-- ==== Sys2Proof/Laws/PerInstr.lean ====
section
/-! SUPPORT. The family Encoding, one lemma for each instruction: the decoder reads the encoding of a well-formed instruction back. An event
has no encoding and is not well-formed. -/

namespace Sys2Proof.Laws.Encoding

/-- The bytes of a well-formed instruction, whatever follows them, decode to the instruction and leave what follows. -/
def Statement (i : Instr) : Prop := WellFormed i = true → ∀ rest : List (BitVec 8), decode (encodeBytes i ++ rest) = .ok (i, rest)

theorem add (d : BitVec 5) (a : BitVec 5) (b : BitVec 5) : Statement (.add d a b) := fun h rest => by
  refine decode_word 1 rfl ?_ (by decide) ?_ h rest
  · simp [word_put_above]; decide
  · simp [show ∀ w v, decodeMajor 1 w v = decodeAlu (w.extractLsb' 6 5).toNat w from fun _ _ => rfl,
      show ∀ w, decodeAlu 0 w = some (.add (w.extractLsb' 21 5) (w.extractLsb' 16 5) (w.extractLsb' 11 5), w.extractLsb' 0 6 == 0) from fun _ => rfl, word_put_above, word_put_below]

theorem sub (d : BitVec 5) (a : BitVec 5) (b : BitVec 5) : Statement (.sub d a b) := fun h rest => by
  refine decode_word 1 rfl ?_ (by decide) ?_ h rest
  · simp [word_put_above]; decide
  · simp [show ∀ w v, decodeMajor 1 w v = decodeAlu (w.extractLsb' 6 5).toNat w from fun _ _ => rfl,
      show ∀ w, decodeAlu 1 w = some (.sub (w.extractLsb' 21 5) (w.extractLsb' 16 5) (w.extractLsb' 11 5), w.extractLsb' 0 6 == 0) from fun _ => rfl, word_put_above, word_put_below]

theorem mul (d : BitVec 5) (a : BitVec 5) (b : BitVec 5) : Statement (.mul d a b) := fun h rest => by
  refine decode_word 1 rfl ?_ (by decide) ?_ h rest
  · simp [word_put_above]; decide
  · simp [show ∀ w v, decodeMajor 1 w v = decodeAlu (w.extractLsb' 6 5).toNat w from fun _ _ => rfl,
      show ∀ w, decodeAlu 2 w = some (.mul (w.extractLsb' 21 5) (w.extractLsb' 16 5) (w.extractLsb' 11 5), w.extractLsb' 0 6 == 0) from fun _ => rfl, word_put_above, word_put_below]

theorem mulh (d : BitVec 5) (a : BitVec 5) (b : BitVec 5) : Statement (.mulh d a b) := fun h rest => by
  refine decode_word 1 rfl ?_ (by decide) ?_ h rest
  · simp [word_put_above]; decide
  · simp [show ∀ w v, decodeMajor 1 w v = decodeAlu (w.extractLsb' 6 5).toNat w from fun _ _ => rfl,
      show ∀ w, decodeAlu 3 w = some (.mulh (w.extractLsb' 21 5) (w.extractLsb' 16 5) (w.extractLsb' 11 5), w.extractLsb' 0 6 == 0) from fun _ => rfl, word_put_above, word_put_below]

theorem mulhz (d : BitVec 5) (a : BitVec 5) (b : BitVec 5) : Statement (.mulhz d a b) := fun h rest => by
  refine decode_word 1 rfl ?_ (by decide) ?_ h rest
  · simp [word_put_above]; decide
  · simp [show ∀ w v, decodeMajor 1 w v = decodeAlu (w.extractLsb' 6 5).toNat w from fun _ _ => rfl,
      show ∀ w, decodeAlu 4 w = some (.mulhz (w.extractLsb' 21 5) (w.extractLsb' 16 5) (w.extractLsb' 11 5), w.extractLsb' 0 6 == 0) from fun _ => rfl, word_put_above, word_put_below]
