-- ==== Sys2Proof/Tests/Slice0.lean ====
section
/-! SUPPORT. The model's own tests: words of the spec's encodings, ill-formed operands, a witness for the hypotheses of each
statement, and values that the spec works out. -/

open Sys2Proof Sys2Proof.Machine
set_option Elab.async false
namespace Sys2Proof.Tests

/-- A word decodes to an instruction, with nothing left over, and is the instruction's encoding. -/
def reads (w : BitVec 32) (i : Instr) : Bool :=
  (match decode (bytesOfWord w) with | .ok (j, []) => j == i | _ => false) && encode i == [w]

/-- A word is refused for a reason. -/
def refuses (w : BitVec 32) (e : DecodeError) : Bool := match decode (bytesOfWord w) with | .error f => f == e | .ok _ => false

/-! The words that the chapters' own examples give. -/

theorem test_words_of_chapters_2_to_5 : ([
    (0x08A6FFFD#32, .addi 5 6 0xFFFD), (0x3022FFFD#32, .beq 1 2 0xFFFD), (0x40600002#32, .bltz 3 2), (0x48000010#32, .j 16),
    (0x4C000400#32, .call 1024), (0x6864C003#32, .ld 3 4 6 3), (0x04000000#32, .add 0 0 0), (0x04640280#32, .or 3 4 0),
    (0x04642800#32, .add 3 4 5), (0x20E70083#32, .shai 7 7 3), (0x24AABCDE#32, .lhi 5 0xABCDE), (0x10A51234#32, .ori 5 5 0x1234),
    (0x5C070000#32, .qget 7 0), (0x5C2C0000#32, .qset 12 0), (0x501F0000#32, .jr 0 31), (0x53E90000#32, .jr 31 9), (0x6000000B#32, .split 11),
    (0x54050003#32, .loop 5 3), (0x3560FFFC#32, .bne 11 0 0xFFFC), (0x64600000#32, .done), (0x64800000#32, .yield), (0x64A00008#32, .lee 8),
    (0x64210004#32, .fork 1 4), (0x64410004#32, .join 1 4)] : List (BitVec 32 × Instr)).all (fun p => reads p.1 p.2) = true := by decide +kernel

theorem test_words_of_chapters_6_to_8 : ([
    (0x6CC8C008#32, .st 6 8 6 8), (0x70642AC0#32, .ldx 3 4 5 1 3), (0x74642980#32, .stx 3 4 5 0 6), (0x78000003#32, .carve 3), (0x78250000#32, .pool 5),
    (0x78460002#32, .pref 6 0 2), (0x78670000#32, .l1fl 7), (0x78600040#32, .l1flAll), (0x706112C0#32, .ldx 3 1 2 1 3), (0x6C644001#32, .st 3 4 2 1),
    (0x7C0110C0#32, .tlbw 1 2 3), (0x7C211000#32, .tlbiVa 1 2), (0x7C200002#32, .tlbiAll), (0x7C4110C3#32, .wret 1 2 3 3), (0x7C6110C0#32, .regdone 1 2 3),
    (0x80642800#32, .amoAdd 3 4 5 0 0 0), (0x80642A43#32, .amoCas 3 4 5 0 1 1), (0x84040000#32, .l2fl 4 0), (0x84040001#32, .l2fl 4 1), (0x84240000#32, .l2inv 4 0),
    (0x84440000#32, .rgrel 4), (0x84642800#32, .home 4 5)] : List (BitVec 32 × Instr)).all (fun p => reads p.1 p.2) = true := by decide +kernel

theorem test_words_of_chapters_10_to_12 : ([
    (0x9C442818#32, .vfma 2 4 5 0 0), (0x9C221A01#32, .vadd 1 2 3 2 1), (0x9C221880#32, .vcmpLt 1 2 3 0 0), (0x9CE328D8#32, .vmovToG 7 3 5 0),
    (0xA0642800#32, .vld 3 4 5 0 0 0), (0xA0640048#32, .vst 3 4 0 0 1 0), (0xA4220808#32, .vcvt 1 2 1 0 1 0), (0xA4C00880#32, .vquantInt4x 6 0 1),
    (0xA8220000#32, .vredSum 1 2 0 0), (0xA8821818#32, .vtopk 2 2 3 0 0), (0xA8040028#32, .vopt 4), (0xAC042800#32, .mctx 4 5), (0xAC242983#32, .mfetch 4 5 6 0 0 3),
    (0xAC272A34#32, .mfetch 7 5 8 1 1 4), (0xAC40CA40#32, .mma 3 20 1 0 0), (0xAC600000#32, .mzero 0), (0xAC895044#32, .mrd 9 10 1 1 0), (0xACC00003#32, .mrel 3),
    (0xACEB0000#32, .mstat 11), (0xAC283251#32, .mfetch 8 6 9 0 1 1), (0xAC400080#32, .mma 0 1 0 0 0), (0x69AAA000#32, .ld 13 10 5 0)] :
    List (BitVec 32 × Instr)).all (fun p => reads p.1 p.2) = true := by decide +kernel

theorem test_words_of_chapters_13_to_17 : ([
    (0x90040143#32, .send 4 5 0 3), (0x90244943#32, .sendn 4 9 5 0 3), (0x90643802#32, .recv 4 7 0 0 2), (0x90A00003#32, .cmask 3), (0x90E42886#32, .pst 4 5 2 6),
    (0x91042881#32, .pst4 4 5 2 1), (0x940000C2#32, .capld 3 2), (0x94240980#32, .caprs 4 1 6), (0x94400180#32, .caprv 6), (0x94870180#32, .capq 7 6 0),
    (0x98042981#32, .cpy 4 5 6 1), (0x984429B2#32, .cput 4 5 6 1 1 2), (0x98853101#32, .cbindIn 5 6 4), (0x8C040140#32, .garr 4 5), (0x8C242800#32, .gwait 4 5),
    (0x8C440180#32, .gquery 4 6), (0x8C642800#32, .gwdog 4 5), (0x88000002#32, .fence 2), (0x88200000#32, .fenceAcks), (0x8844015E#32, .lda 4 5 3 6),
    (0x8864301E#32, .stl 4 6 3 6), (0x88840000#32, .watch 4), (0x88A801C2#32, .doze 8 7 0 1 0), (0x80A43202#32, .amoSwap 5 4 6 0 1 0)] :
    List (BitVec 32 × Instr)).all (fun p => reads p.1 p.2) = true := by decide +kernel

theorem test_words_of_chapters_18_to_22 : ([
    (0xB00428C0#32, .xdef 4 5 3), (0xB0242800#32, .xsend 4 5 0 0), (0xB0242803#32, .xsend 4 5 1 1), (0xB04400C0#32, .xrep 4 3), (0xB06428C0#32, .xret 4 5 3),
    (0xB08428C2#32, .xown 4 5 3 2), (0xB0A42802#32, .xjoin 4 5 1 0), (0xB0C428C0#32, .xupd 4 5 3), (0xB0E42800#32, .xcnt 4 5), (0xB10401C8#32, .xq 4 7 8),
    (0xB4042800#32, .gpush 4 5), (0xB42401C0#32, .gpop 4 7 0), (0xB42401C1#32, .gpop 4 7 1), (0xB44400C0#32, .remit 4 3), (0xB4640000#32, .rsort 4),
    (0xB4840001#32, .rmap 4 1), (0xB4A40001#32, .rclose 4 1), (0x9C420885#32, .vcmpLt 2 2 1 0 5), (0x9C841A08#32, .vsub 4 4 3 2 0), (0xA9A10025#32, .vargmax 13 1 0 5),
    (0xB8040001#32, .rput 4 1), (0xB82400C2#32, .rcfg 4 3 2), (0xB84401C2#32, .rstat 4 7 2), (0xB84001D0#32, .rstatSum 7)] :
    List (BitVec 32 × Instr)).all (fun p => reads p.1 p.2) = true := by decide +kernel

theorem test_frame_reads_two_words : (match decode (bytesOfWord 0x58602000#32 ++ bytesOfWord 0xFC001C00#32 ++ [9]) with | .ok (i, r) => i == .frame 3 0 2 7 0 && r == [9] | _ => false) = true ∧
    encode (.frame 3 0 2 7 0) = [0x58602000#32, 0xFC001C00#32] := by decide +kernel
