-- ==== Sys2Proof/Machine/Ops.lean ====
section
/-! DEFINITION. The named operations over the receive buffer and the records: MemRead and MemWrite
(spec R16), compaction (R129), emptying (R140), ending an operation with a result or an exceptional
outcome (R16, R208), and the host's access to the transport and the consumer. -/

namespace Sys2Proof.Machine

/-- The byte at an index of the receive buffer. -/
def Mem.byteAt : Mem → Nat → Byte
  | [], _ => Mem.unlisted
  | (k, v) :: m, a => if k = a then v else Mem.byteAt m a

/-- Stores one byte, keeping the canonical form. -/
def Mem.setByte : Mem → Nat → Byte → Mem
  | [], a, b => if b = Mem.unlisted then [] else [(a, b)]
  | (k, v) :: m, a, b =>
    if a < k then (if b = Mem.unlisted then (k, v) :: m else (a, b) :: (k, v) :: m)
    else if a = k then (if b = Mem.unlisted then m else (a, b) :: m)
    else (k, v) :: Mem.setByte m a b

/-- The `n` bytes from index `a` on. -/
def Mem.readSpan (m : Mem) (a : Nat) : Nat → List Byte
  | 0 => []
  | n + 1 => Mem.byteAt m a :: Mem.readSpan m (a + 1) n

/-- Stores a byte sequence from index `a` on, the first element lowest (R42). -/
def Mem.writeSpan (m : Mem) (a : Nat) : List Byte → Mem
  | [] => m
  | b :: bs => Mem.writeSpan (Mem.setByte m a b) (a + 1) bs

/-- `MemRead(addr, n)`, defined only when `addr + n <= rx_len` (R16) and, since indices end at
CAPACITY - 1 (R40), only inside the array. -/
def State.memRead (s : State) (addr n : Nat) : Except Fault (List Byte) :=
  if addr + n ≤ s.rxLen ∧ addr + n ≤ s.cfg.capacity then .ok (Mem.readSpan s.rxBuf addr n)
  else .error (.outsideBuffer (addr + n))

/-- `MemWrite(addr, n, v)`, defined only when `addr + n <= CAPACITY` (R16). -/
def State.memWrite (s : State) (addr : Nat) (v : List Byte) : Except Fault State :=
  if addr + v.length ≤ s.cfg.capacity then
    .ok { s with rxBuf := Mem.writeSpan s.rxBuf addr v }
  else .error (.outsideBuffer (addr + v.length))

/-- `rx_len <- v`. -/
def State.setRxLen (s : State) (v : Nat) : State := { s with rxLen := v }

/-- The occupied part of the receive buffer, `rx_buf[0 .. rx_len-1]` (R20, R125). -/
def State.contents (s : State) : List Byte := Mem.readSpan s.rxBuf 0 s.rxLen

/-- The receive buffer reset to empty: `rx_len <- 0` and nothing else (R140, R230). -/
def State.emptyBuffer (s : State) : State := s.setRxLen 0

/-- `compact(k)`: the first `k` bytes are removed and the rest shifted down (R129). -/
def State.compact (s : State) (k : Nat) : Except Fault State :=
  match s.memRead k (s.rxLen - k) with
  | .error f => .error f
  | .ok rest =>
    match s.memWrite 0 rest with
    | .error f => .error f
    | .ok t => .ok (t.setRxLen (s.rxLen - k))

/-- `return r`: the result is handed to the host whole; the model records it (R24, R72). -/
def State.record (s : State) (r : Result) : State := { s with results := s.results ++ [r] }

/-- `raise x`: the one way an operation ends with an exceptional outcome. It is a returned value,
recorded like any other result after the state change its rule gives; control goes nowhere, nothing
is saved, stacked or masked, and the block is ready for the next operation at once (R208, R212,
R213). There is no return operation to go with it. -/
def State.raise (s : State) (x : Exceptional) : State := s.record (.raised x)

/-- The host hands bytes to the transport's write side, in order and contiguous (R52, R247). The write
side takes them all at once and never would block. DESIGN CHOICE, log entry 35. -/
def State.transmit (s : State) (bytes : List Byte) : State :=
  { s with outgoing := s.outgoing ++ bytes }

/-- Bytes reach the transport's read side, where they wait (R154). -/
def State.arrive (s : State) (bytes : List Byte) : State :=
  { s with incoming := s.incoming ++ bytes }

/-- The oldest `n` waiting bytes leave the transport's read side. -/
def State.dropIncoming (s : State) (n : Nat) : State :=
  { s with incoming := s.incoming.drop n }

/-- The host emits a consumer event (R165, R210). -/
def State.emit (s : State) (e : Event) : State := { s with events := s.events ++ [e] }

/-- The host's state and PendingRequestFlag together. -/
def State.setHost (s : State) (phase : HostPhase) (flag : Bool) : State :=
  { s with phase := phase, pendingRequest := flag }

/-- What is presented next. -/
def State.setPending (s : State) (p : List Stimulus) : State := { s with pending := p }

end Sys2Proof.Machine
end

#### Exercise instructions
Start with the line above that contains "(0xB4042800#32, .gpush 4" and stop after the line that contains "def Mem.setByte : Mem → Nat → Byte → Mem". Output those lines exactly, and only those.

#### Solution to the exercise
    (0xB4042800#32, .gpush 4 5), (0xB42401C0#32, .gpop 4 7 0), (0xB42401C1#32, .gpop 4 7 1), (0xB44400C0#32, .remit 4 3), (0xB4640000#32, .rsort 4),
    (0xB4840001#32, .rmap 4 1), (0xB4A40001#32, .rclose 4 1), (0x9C420885#32, .vcmpLt 2 2 1 0 5), (0x9C841A08#32, .vsub 4 4 3 2 0), (0xA9A10025#32, .vargmax 13 1 0 5),
    (0xB8040001#32, .rput 4 1), (0xB82400C2#32, .rcfg 4 3 2), (0xB84401C2#32, .rstat 4 7 2), (0xB84001D0#32, .rstatSum 7)] :
    List (BitVec 32 × Instr)).all (fun p => reads p.1 p.2) = true := by decide +kernel

theorem test_frame_reads_two_words : (match decode (bytesOfWord 0x58602000#32 ++ bytesOfWord 0xFC001C00#32 ++ [9]) with | .ok (i, r) => i == .frame 3 0 2 7 0 && r == [9] | _ => false) = true ∧
    encode (.frame 3 0 2 7 0) = [0x58602000#32, 0xFC001C00#32] := by decide +kernel
-- ==== Sys2Proof/Machine/Ops.lean ====
section
/-! DEFINITION. The named operations over the receive buffer and the records: MemRead and MemWrite
(spec R16), compaction (R129), emptying (R140), ending an operation with a result or an exceptional
outcome (R16, R208), and the host's access to the transport and the consumer. -/

namespace Sys2Proof.Machine

/-- The byte at an index of the receive buffer. -/
def Mem.byteAt : Mem → Nat → Byte
  | [], _ => Mem.unlisted
  | (k, v) :: m, a => if k = a then v else Mem.byteAt m a

/-- Stores one byte, keeping the canonical form. -/
def Mem.setByte : Mem → Nat → Byte → Mem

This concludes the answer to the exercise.